◆ EXTRACTED ENTRIES
= = = = = = =

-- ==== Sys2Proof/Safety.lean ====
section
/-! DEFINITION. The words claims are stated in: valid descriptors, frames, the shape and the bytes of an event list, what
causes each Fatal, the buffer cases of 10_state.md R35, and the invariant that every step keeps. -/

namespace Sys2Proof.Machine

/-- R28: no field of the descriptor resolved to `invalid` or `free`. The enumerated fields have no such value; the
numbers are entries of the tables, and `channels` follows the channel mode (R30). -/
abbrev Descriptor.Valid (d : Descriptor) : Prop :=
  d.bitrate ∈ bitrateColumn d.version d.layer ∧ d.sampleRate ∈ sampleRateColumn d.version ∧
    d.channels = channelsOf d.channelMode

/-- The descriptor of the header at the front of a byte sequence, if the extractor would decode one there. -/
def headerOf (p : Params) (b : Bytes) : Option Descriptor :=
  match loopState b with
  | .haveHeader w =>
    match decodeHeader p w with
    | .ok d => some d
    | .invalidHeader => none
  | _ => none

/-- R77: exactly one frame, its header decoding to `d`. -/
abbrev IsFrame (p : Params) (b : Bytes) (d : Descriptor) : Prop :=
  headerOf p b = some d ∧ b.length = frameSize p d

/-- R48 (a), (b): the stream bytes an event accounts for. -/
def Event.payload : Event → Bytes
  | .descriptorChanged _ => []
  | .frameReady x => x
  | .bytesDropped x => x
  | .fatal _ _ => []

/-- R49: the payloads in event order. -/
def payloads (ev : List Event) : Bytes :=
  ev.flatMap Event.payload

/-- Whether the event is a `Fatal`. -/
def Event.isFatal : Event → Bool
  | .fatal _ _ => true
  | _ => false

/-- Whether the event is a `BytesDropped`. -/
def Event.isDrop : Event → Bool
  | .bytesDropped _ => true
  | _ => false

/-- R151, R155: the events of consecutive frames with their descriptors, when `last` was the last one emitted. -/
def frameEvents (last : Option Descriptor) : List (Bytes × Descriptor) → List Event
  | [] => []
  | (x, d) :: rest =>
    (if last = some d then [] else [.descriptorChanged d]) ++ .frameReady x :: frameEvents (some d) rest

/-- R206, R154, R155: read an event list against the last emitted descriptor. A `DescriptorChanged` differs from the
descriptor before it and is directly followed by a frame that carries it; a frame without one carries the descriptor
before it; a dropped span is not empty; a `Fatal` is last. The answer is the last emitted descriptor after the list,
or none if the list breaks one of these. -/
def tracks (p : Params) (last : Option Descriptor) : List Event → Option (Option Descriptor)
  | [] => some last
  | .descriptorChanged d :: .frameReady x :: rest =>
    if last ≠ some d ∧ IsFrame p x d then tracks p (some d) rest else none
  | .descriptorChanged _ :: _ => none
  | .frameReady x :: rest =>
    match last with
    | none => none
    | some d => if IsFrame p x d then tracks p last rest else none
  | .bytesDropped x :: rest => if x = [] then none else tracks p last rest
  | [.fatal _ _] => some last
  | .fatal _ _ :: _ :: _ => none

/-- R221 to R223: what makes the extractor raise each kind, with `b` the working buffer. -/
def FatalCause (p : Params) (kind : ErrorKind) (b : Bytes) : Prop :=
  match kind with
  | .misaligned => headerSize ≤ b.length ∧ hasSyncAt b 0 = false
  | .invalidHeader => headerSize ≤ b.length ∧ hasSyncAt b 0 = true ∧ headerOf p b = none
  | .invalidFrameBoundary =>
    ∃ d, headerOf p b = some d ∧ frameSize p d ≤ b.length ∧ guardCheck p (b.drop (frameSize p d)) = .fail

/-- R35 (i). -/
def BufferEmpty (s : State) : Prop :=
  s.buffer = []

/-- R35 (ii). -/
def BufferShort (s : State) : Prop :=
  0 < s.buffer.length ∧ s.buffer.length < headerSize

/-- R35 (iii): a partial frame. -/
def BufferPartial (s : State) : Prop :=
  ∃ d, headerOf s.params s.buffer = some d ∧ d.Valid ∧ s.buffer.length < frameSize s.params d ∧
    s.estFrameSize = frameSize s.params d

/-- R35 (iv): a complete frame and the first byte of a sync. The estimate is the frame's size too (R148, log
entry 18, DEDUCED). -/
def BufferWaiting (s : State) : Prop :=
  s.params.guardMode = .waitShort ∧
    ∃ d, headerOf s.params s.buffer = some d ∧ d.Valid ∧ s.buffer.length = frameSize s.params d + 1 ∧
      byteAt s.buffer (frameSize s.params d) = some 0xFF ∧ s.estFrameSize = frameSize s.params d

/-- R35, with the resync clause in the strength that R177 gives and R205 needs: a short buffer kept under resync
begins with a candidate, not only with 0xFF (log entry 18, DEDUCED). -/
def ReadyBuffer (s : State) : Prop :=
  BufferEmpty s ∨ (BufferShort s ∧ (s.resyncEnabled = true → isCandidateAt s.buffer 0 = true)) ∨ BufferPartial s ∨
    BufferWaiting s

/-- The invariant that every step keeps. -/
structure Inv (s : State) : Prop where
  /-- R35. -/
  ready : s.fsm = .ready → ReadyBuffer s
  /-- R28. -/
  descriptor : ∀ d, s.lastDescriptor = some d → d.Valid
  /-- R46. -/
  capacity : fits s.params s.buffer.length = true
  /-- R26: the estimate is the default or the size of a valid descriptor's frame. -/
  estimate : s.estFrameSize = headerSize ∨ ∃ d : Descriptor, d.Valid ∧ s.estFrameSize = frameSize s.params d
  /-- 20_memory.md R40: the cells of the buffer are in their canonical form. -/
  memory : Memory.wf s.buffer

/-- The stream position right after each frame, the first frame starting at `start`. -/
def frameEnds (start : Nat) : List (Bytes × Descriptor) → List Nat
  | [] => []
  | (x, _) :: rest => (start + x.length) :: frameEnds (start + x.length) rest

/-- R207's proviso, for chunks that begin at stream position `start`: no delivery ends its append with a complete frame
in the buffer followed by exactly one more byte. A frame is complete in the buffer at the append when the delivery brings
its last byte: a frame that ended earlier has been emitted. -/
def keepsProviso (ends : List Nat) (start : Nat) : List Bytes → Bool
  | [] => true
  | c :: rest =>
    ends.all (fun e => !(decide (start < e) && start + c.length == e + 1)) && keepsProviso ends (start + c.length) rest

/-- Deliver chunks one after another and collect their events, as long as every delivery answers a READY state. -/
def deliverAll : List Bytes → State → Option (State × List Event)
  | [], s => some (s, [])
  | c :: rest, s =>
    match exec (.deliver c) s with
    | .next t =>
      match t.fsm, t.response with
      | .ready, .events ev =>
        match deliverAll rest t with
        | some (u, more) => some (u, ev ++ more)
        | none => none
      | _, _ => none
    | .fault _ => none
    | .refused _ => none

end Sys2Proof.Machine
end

= = = = = = =

◆ ASSIGNED TASK
Transcribe the entries above word for word, from the first line through the line containing "such value; the", and nothing else.

◆ ANSWER SECTION
-- ==== Sys2Proof/Safety.lean ====
section
/-! DEFINITION. The words claims are stated in: valid descriptors, frames, the shape and the bytes of an event list, what
causes each Fatal, the buffer cases of 10_state.md R35, and the invariant that every step keeps. -/

namespace Sys2Proof.Machine

/-- R28: no field of the descriptor resolved to `invalid` or `free`. The enumerated fields have no such value; the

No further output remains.